Супруги жили скромно: сначала в Покровском, потом в Пирогове. Несмотря на переезды и частые болезни, Мария оставалась включённой в дела отца: переводила, переписывалась, следила за его проектами. Даже вдали от Ясной Поляны, в Крыму или в швейцарском санатории, она оставалась в его орбите. Находясь от Толстого на расстоянии, она страдала и очень тосковала по нему. В одном из писем она призналась:

«Мысленно возвращаюсь к тому, как мы вместе работали… охватывает чувство глубокой благодарности».

Когда её не стало, крестьяне плакали

Осенью 1906 года Маша простудилась и сразу слегла. Лечить её пытались в Ясной Поляне, но доктора выявили воспаление лёгких. Болезнь развивалась стремительно. Неделю Маша лежала в полубессознательном состоянии. Рядом с ней была вся семья и муж. Отец не отходил от её постели, держал за руку до последнего вздоха. Когда всё кончилось, он был молчалив, измождён и надломлен, будто из него ушла часть сил.

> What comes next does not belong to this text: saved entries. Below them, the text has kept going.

/-! ## modifyLane -/

@[simp] theorem State.modifyLane_device (s : State) (l : LaneId) (f : Lane → Lane) : (s.modifyLane l f).device = s.device := rfl
@[simp] theorem State.modifyLane_time (s : State) (l : LaneId) (f : Lane → Lane) : (s.modifyLane l f).time = s.time := rfl
@[simp] theorem State.modifyLane_settings (s : State) (l : LaneId) (f : Lane → Lane) : (s.modifyLane l f).settings = s.settings := rfl
@[simp] theorem State.modifyLane_errors (s : State) (l : LaneId) (f : Lane → Lane) : (s.modifyLane l f).errors = s.errors := rfl
@[simp] theorem State.modifyLane_commands (s : State) (l : LaneId) (f : Lane → Lane) : (s.modifyLane l f).commands = s.commands := rfl
@[simp] theorem State.modifyLane_responses (s : State) (l : LaneId) (f : Lane → Lane) : (s.modifyLane l f).responses = s.responses := rfl
@[simp] theorem State.modifyLane_events (s : State) (l : LaneId) (f : Lane → Lane) : (s.modifyLane l f).events = s.events := rfl
@[simp] theorem State.modifyLane_live (s : State) (l : LaneId) (f : Lane → Lane) : (s.modifyLane l f).live = s.live := rfl
@[simp] theorem State.modifyLane_snapshot (s : State) (l : LaneId) (f : Lane → Lane) : (s.modifyLane l f).snapshot = s.snapshot := rfl
@[simp] theorem State.modifyLane_snapshotElapsed (s : State) (l : LaneId) (f : Lane → Lane) : (s.modifyLane l f).snapshotElapsed = s.snapshotElapsed := rfl
@[simp] theorem State.modifyLane_intervalNumber (s : State) (l : LaneId) (f : Lane → Lane) : (s.modifyLane l f).intervalNumber = s.intervalNumber := rfl
@[simp] theorem State.modifyLane_intervalStart (s : State) (l : LaneId) (f : Lane → Lane) : (s.modifyLane l f).intervalStart = s.intervalStart := rfl
@[simp] theorem State.modifyLane_table (s : State) (l : LaneId) (f : Lane → Lane) : (s.modifyLane l f).table = s.table := rfl
@[simp] theorem State.modifyLane_scrubPosition (s : State) (l : LaneId) (f : Lane → Lane) : (s.modifyLane l f).scrubPosition = s.scrubPosition := rfl
@[simp] theorem State.modifyLane_pool (s : State) (l : LaneId) (f : Lane → Lane) : (s.modifyLane l f).pool = s.pool := rfl
@[simp] theorem State.modifyLane_buffer (s : State) (l : LaneId) (f : Lane → Lane) : (s.modifyLane l f).buffer = s.buffer := rfl
@[simp] theorem State.modifyLane_words (s : State) (l : LaneId) (f : Lane → Lane) : (s.modifyLane l f).words = s.words := rfl
@[simp] theorem State.modifyLane_verifyQueue (s : State) (l : LaneId) (f : Lane → Lane) : (s.modifyLane l f).verifyQueue = s.verifyQueue := rfl
@[simp] theorem State.modifyLane_engine (s : State) (l : LaneId) (f : Lane → Lane) : (s.modifyLane l f).engine = s.engine := rfl
@[simp] theorem State.modifyLane_offered (s : State) (l : LaneId) (f : Lane → Lane) : (s.modifyLane l f).offered = s.offered := rfl
@[simp] theorem State.modifyLane_drainMap (s : State) (l : LaneId) (f : Lane → Lane) : (s.modifyLane l f).drainMap = s.drainMap := rfl
@[simp] theorem State.modifyLane_tagCounter (s : State) (l : LaneId) (f : Lane → Lane) : (s.modifyLane l f).tagCounter = s.tagCounter := rfl
@[simp] theorem State.modifyLane_arbiter (s : State) (l : LaneId) (f : Lane → Lane) : (s.modifyLane l f).arbiter = s.arbiter := rfl
@[simp] theorem State.modifyLane_signal (s : State) (l : LaneId) (f : Lane → Lane) : (s.modifyLane l f).signal = s.signal := rfl
@[simp] theorem State.modifyLane_ports (s : State) (l : LaneId) (f : Lane → Lane) : (s.modifyLane l f).ports = s.ports := rfl
@[simp] theorem State.modifyLane_disturbances (s : State) (l : LaneId) (f : Lane → Lane) : (s.modifyLane l f).disturbances = s.disturbances := rfl
@[simp] theorem State.modifyLane_freeCount (s : State) (l : LaneId) (f : Lane → Lane) : (s.modifyLane l f).freeCount = s.freeCount := rfl
@[simp] theorem State.modifyLane_pending (s : State) (l : LaneId) (f : Lane → Lane) : (s.modifyLane l f).pending = s.pending := rfl

/-! ## count -/

@[simp] theorem State.count_device (s : State) (k : Counter) (n : Nat) : (s.count k n).device = s.device := rfl
@[simp] theorem State.count_time (s : State) (k : Counter) (n : Nat) : (s.count k n).time = s.time := rfl
@[simp] theorem State.count_settings (s : State) (k : Counter) (n : Nat) : (s.count k n).settings = s.settings := rfl
@[simp] theorem State.count_errors (s : State) (k : Counter) (n : Nat) : (s.count k n).errors = s.errors := rfl
@[simp] theorem State.count_commands (s : State) (k : Counter) (n : Nat) : (s.count k n).commands = s.commands := rfl
@[simp] theorem State.count_responses (s : State) (k : Counter) (n : Nat) : (s.count k n).responses = s.responses := rfl
@[simp] theorem State.count_events (s : State) (k : Counter) (n : Nat) : (s.count k n).events = s.events := rfl
@[simp] theorem State.count_snapshot (s : State) (k : Counter) (n : Nat) : (s.count k n).snapshot = s.snapshot := rfl
@[simp] theorem State.count_snapshotElapsed (s : State) (k : Counter) (n : Nat) : (s.count k n).snapshotElapsed = s.snapshotElapsed := rfl
@[simp] theorem State.count_intervalNumber (s : State) (k : Counter) (n : Nat) : (s.count k n).intervalNumber = s.intervalNumber := rfl
@[simp] theorem State.count_intervalStart (s : State) (k : Counter) (n : Nat) : (s.count k n).intervalStart = s.intervalStart := rfl
@[simp] theorem State.count_lanes (s : State) (k : Counter) (n : Nat) : (s.count k n).lanes = s.lanes := rfl
@[simp] theorem State.count_table (s : State) (k : Counter) (n : Nat) : (s.count k n).table = s.table := rfl
@[simp] theorem State.count_scrubPosition (s : State) (k : Counter) (n : Nat) : (s.count k n).scrubPosition = s.scrubPosition := rfl
@[simp] theorem State.count_pool (s : State) (k : Counter) (n : Nat) : (s.count k n).pool = s.pool := rfl
@[simp] theorem State.count_buffer (s : State) (k : Counter) (n : Nat) : (s.count k n).buffer = s.buffer := rfl
@[simp] theorem State.count_words (s : State) (k : Counter) (n : Nat) : (s.count k n).words = s.words := rfl
@[simp] theorem State.count_verifyQueue (s : State) (k : Counter) (n : Nat) : (s.count k n).verifyQueue = s.verifyQueue := rfl
@[simp] theorem State.count_engine (s : State) (k : Counter) (n : Nat) : (s.count k n).engine = s.engine := rfl
@[simp] theorem State.count_offered (s : State) (k : Counter) (n : Nat) : (s.count k n).offered = s.offered := rfl
@[simp] theorem State.count_drainMap (s : State) (k : Counter) (n : Nat) : (s.count k n).drainMap = s.drainMap := rfl
@[simp] theorem State.count_tagCounter (s : State) (k : Counter) (n : Nat) : (s.count k n).tagCounter = s.tagCounter := rfl
@[simp] theorem State.count_arbiter (s : State) (k : Counter) (n : Nat) : (s.count k n).arbiter = s.arbiter := rfl
@[simp] theorem State.count_signal (s : State) (k : Counter) (n : Nat) : (s.count k n).signal = s.signal := rfl
@[simp] theorem State.count_ports (s : State) (k : Counter) (n : Nat) : (s.count k n).ports = s.ports := rfl
@[simp] theorem State.count_disturbances (s : State) (k : Counter) (n : Nat) : (s.count k n).disturbances = s.disturbances := rfl
@[simp] theorem State.count_freeCount (s : State) (k : Counter) (n : Nat) : (s.count k n).freeCount = s.freeCount := rfl
@[simp] theorem State.count_pending (s : State) (k : Counter) (n : Nat) : (s.count k n).pending = s.pending := rfl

Гроб Маши крестьяне несли на руках – от дома до самой окраины деревни. Женщины плакали. Мужчины передавали деньги священнику, чтобы шли непрерывные молитвы за упокой любимой «барышни». Сам Лев Николаевич на кладбище не пошёл: проводил дочь лишь до конца деревни. Дальше не смог. Вернулся домой. После смерти Марии её имя часто всплывало в семье. Когда возникали трудности, кто-то обязательно говорил: «Если бы Маша была жива…».

Мария Толстая умерла в 35 лет. Её жизнь была полна любви, сострадания и смысла. Она действительно искала «самое недоступное». И, возможно, нашла его в идеях отца и своих самоотверженных поступках.